For those pruning themselves clear to a stretch in the pokey—paging Nick Nolte!—The Huddle is coming to the rescue. Bartender Dana Wildes, lovely in a sparkly, sophisticated semiformal dress instead of her usual sassy ass shorts, was racing to get drinks before her patient customers at the Costa Mesa dive late Saturday night; there was no wait for a pool table, and some fine levels of play for those who wanted to put their markers up; and in the bathroom stalls, held neatly and conveniently in a plastic container on the doors, were post cards for Myles L. Berman, Top Gun DUI Defense Attorney.

On the back of the card were 10 TIPS to MINIMIZE your RISK of a DUI CONVICTION. Unfortunately, the tips weren't terribly interesting; there were no suggested alibis for weaving (like, say, a big icky bug that had flown into the car) or speeding (“Trying to get home before I pass out” is an incorrect answer).
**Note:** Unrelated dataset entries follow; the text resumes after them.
-- ==== Sys2Proof/Laws/FramedPairing.lean ====
section
/-! SUPPORT. What the operations and commands of Machine/Pairing.lean can change, as masks of parts (Laws/Framed.lean): one lemma
for each. -/

namespace Sys2Proof.Machine

open Sys2Proof

theorem laneUp_blk (lane : Nat) : (laneUp lane).blk = 7 := by
  unfold laneUp; repeat' split
  all_goals rfl

theorem State.setRole_framed {P : Nat} {s₀ : State} (s : State) (new cause : Nat) (blk : Nat) (hI : Framed P s₀ s) (hP :
    maskIn 0x8841200 P) : Framed P s₀ (State.setRole s new cause blk) := by
  unfold State.setRole
  repeat' (first
    | with_reducible exact Or.inl rfl | exact Or.inr (bit_of hP rfl)
    | ((try lift_lets -underBinder); intro x; refine letS (P := P) (s₀ := s₀) (x := x) ?_ (fun _ => ?_); unfold x; rotate_left; clear_value x)
    | ((try lift_lets -underBinder); intro x; clear_value x) | with_reducible assumption | split
    | with_reducible apply State.put_framed | with_reducible apply State.incSat_framed
    | with_reducible apply State.raise_framed | exact maskIn_trans hP rfl | exact bit_of hP rfl | dsimp -zeta only
    | with_reducible apply Framed.mk_of)

theorem State.claimOn_framed {P : Nat} {s₀ : State} (s : State) (hI : Framed P s₀ s) (hP : maskIn 0x18000000 P) : Framed P
    s₀ (State.claimOn s) := by
  unfold State.claimOn
  repeat' (first
    | with_reducible assumption | with_reducible apply State.put_framed | with_reducible apply State.wellClaim_framed
    | exact maskIn_trans hP rfl | exact bit_of hP rfl | dsimp -zeta only)

theorem State.claimOff_framed {P : Nat} {s₀ : State} (s : State) (hI : Framed P s₀ s) (hP : maskIn 0x18000000 P) : Framed
    P s₀ (State.claimOff s) := by
  unfold State.claimOff
  repeat' (first
    | refine fun (s : State) (hs : Framed P s₀ s) => ?_ | refine fun (_ : _) (s : State) (hs : Framed P s₀ s) => ?_
    | refine fun (_ : _) (_ : _) (s : State) (hs : Framed P s₀ s) => ?_ | with_reducible assumption
    | with_reducible apply id_framed | split | with_reducible apply when_framed | with_reducible apply State.put_framed
    | with_reducible apply State.wellClaim_framed | exact maskIn_trans hP rfl | exact bit_of hP rfl | dsimp -zeta only)

theorem State.clearSync_framed {P : Nat} {s₀ : State} (s : State) (hI : Framed P s₀ s) (hP : maskIn 0x8000200 P) : Framed
    P s₀ (State.clearSync s) := by
  unfold State.clearSync
  repeat' (first
    | with_reducible exact Or.inl rfl | exact Or.inr (bit_of hP rfl)
    | ((try lift_lets -underBinder); intro x; refine letS (P := P) (s₀ := s₀) (x := x) ?_ (fun _ => ?_); unfold x; rotate_left; clear_value x)
    | ((try lift_lets -underBinder); intro x; clear_value x) | with_reducible assumption
    | with_reducible apply State.put_framed | exact bit_of hP rfl | dsimp -zeta only | with_reducible apply Framed.mk_of)

theorem State.abandonCopy_framed {P : Nat} {s₀ : State} (s : State) (hI : Framed P s₀ s) (hP : maskIn 0x18851a00 P) :
    Framed P s₀ (State.abandonCopy s) := by
  unfold State.abandonCopy
  repeat' (first

    | ((try lift_lets -underBinder); intro x; refine letS (P := P) (s₀ := s₀) (x := x) ?_ (fun _ => ?_); unfold x; rotate_left; clear_value x)
    | ((try lift_lets -underBinder); intro x; clear_value x) | with_reducible assumption | split
    | with_reducible refine forN_framed ?_ (fun _ _ _ => ?_) | with_reducible apply State.startAuto_framed
    | with_reducible apply State.setSafe_framed | with_reducible apply State.setRole_framed
    | with_reducible apply State.clearSync_framed | exact maskIn_trans hP rfl | dsimp -zeta only)

theorem State.planesFrom_framed {P : Nat} {s₀ : State} (s : State) (a b : Nat) (hI : Framed P s₀ s) (hP : maskIn 0x200 P)
    : Framed P s₀ (State.planesFrom s a b) := by
  unfold State.planesFrom
  repeat' (first
    | with_reducible exact Or.inl rfl | exact Or.inr (bit_of hP rfl) | with_reducible assumption | dsimp -zeta only
    | with_reducible apply Framed.mk_of)

theorem State.diverge_framed {P : Nat} {s₀ : State} (s : State) (cause : Nat) (blk : Nat) (hI : Framed P s₀ s) (hP :
    maskIn 0x8841200 P) : Framed P s₀ (State.diverge s cause blk) := by
  unfold State.diverge
  repeat' (first
    | with_reducible exact Or.inl rfl | exact Or.inr (bit_of hP rfl)
    | ((try lift_lets -underBinder); intro x; refine letS (P := P) (s₀ := s₀) (x := x) ?_ (fun _ => ?_); unfold x; rotate_left; clear_value x)
    | ((try lift_lets -underBinder); intro x; clear_value x) | with_reducible assumption | split
    | with_reducible apply State.setRole_framed | with_reducible apply State.clearSync_framed | exact maskIn_trans hP rfl
    | dsimp -zeta only | with_reducible apply Framed.mk_of)

theorem State.syncFail_framed {P : Nat} {s₀ : State} (s : State) (hI : Framed P s₀ s) (hP : maskIn 0x8841200 P) : Framed P
    s₀ (State.syncFail s) := by
  unfold State.syncFail
  repeat' (first
    | with_reducible assumption | with_reducible apply State.raise_framed | with_reducible apply State.diverge_framed
    | exact maskIn_trans hP rfl | dsimp -zeta only)

theorem State.contestLost_framed {P : Nat} {s₀ : State} (s : State) (hI : Framed P s₀ s) (hP : maskIn 0x8841200 P) :
    Framed P s₀ (State.contestLost s) := by
  unfold State.contestLost
  repeat' (first
    | with_reducible assumption | with_reducible apply State.diverge_framed | exact maskIn_trans hP rfl | dsimp -zeta only)

theorem State.takeClaim_framed {P : Nat} {s₀ : State} (s : State) (hI : Framed P s₀ s) (hP : maskIn 0x18841200 P) : Framed
    P s₀ (State.takeClaim s) := by
  unfold State.takeClaim
  repeat' (first

    | ((try lift_lets -underBinder); intro x; refine letS (P := P) (s₀ := s₀) (x := x) ?_ (fun _ => ?_); unfold x; rotate_left; clear_value x)
    | ((try lift_lets -underBinder); intro x; clear_value x) | with_reducible assumption | split
    | with_reducible apply State.incSat_framed | with_reducible apply State.raise_framed
    | with_reducible apply State.setRole_framed | with_reducible apply State.claimOn_framed
    | with_reducible apply State.planesFrom_framed | exact maskIn_trans hP rfl | exact bit_of hP rfl | dsimp -zeta only)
Instead, the tips focused mostly on remaining polite in all dealings with the fuzz—and where's the fun in that, I'd like to know?—and politely refusing any and all tests. Naturally, you want an experienced DUI drunk-driving defense attorney to represent you. Also, if at all possible, be a Bush. Any old Bush will do.

The DJs segued from “Sexual Healing” to “Between the Sheets. Subtle? No. Effective? You betcha. The smallish crowd (“smallish” being a perfect number for the patio, which, bizarrely, featured cow hides on the pavement) at The Lodge was outgoing and twitching their asses in their eagerness to dance, but nobody could quite bring himself to be the first to boogie when there was no specially demarcated floor.

Enter Cato. He's the black guy you've seen about, with the Elizabethan plucked forehead, the Einstein hair and the Hitler mustache. Yeah! You've seen him! He and his sister were chair dancing and holding court at a table that was rapidly drawing every last person in the place like rich folk to money. The only way the table could have been having more fun is if there were lap dances and coke.

I couldn't stand it anymore. I had to go over and be with the most fun table ever, too! Even though they were hanging out at the Lodge—the fancy new restaurant in Shaheen Sadeghi's new mall, The Camp—and even though the Lodge is brought to you by the folks of Aubergine and Troquet, they were friendly and sweet and welcoming, and it wasn't long before the DJ threw on Michael Jackson, and once Cato danced, it took exactly four seconds before everyone else did, too. Later, sitting and drinking again, Cato mentioned friends in San Francisco and described them as “pretentious but nice. You know!” Oh, if I don't, who does? Regular folks. Just better.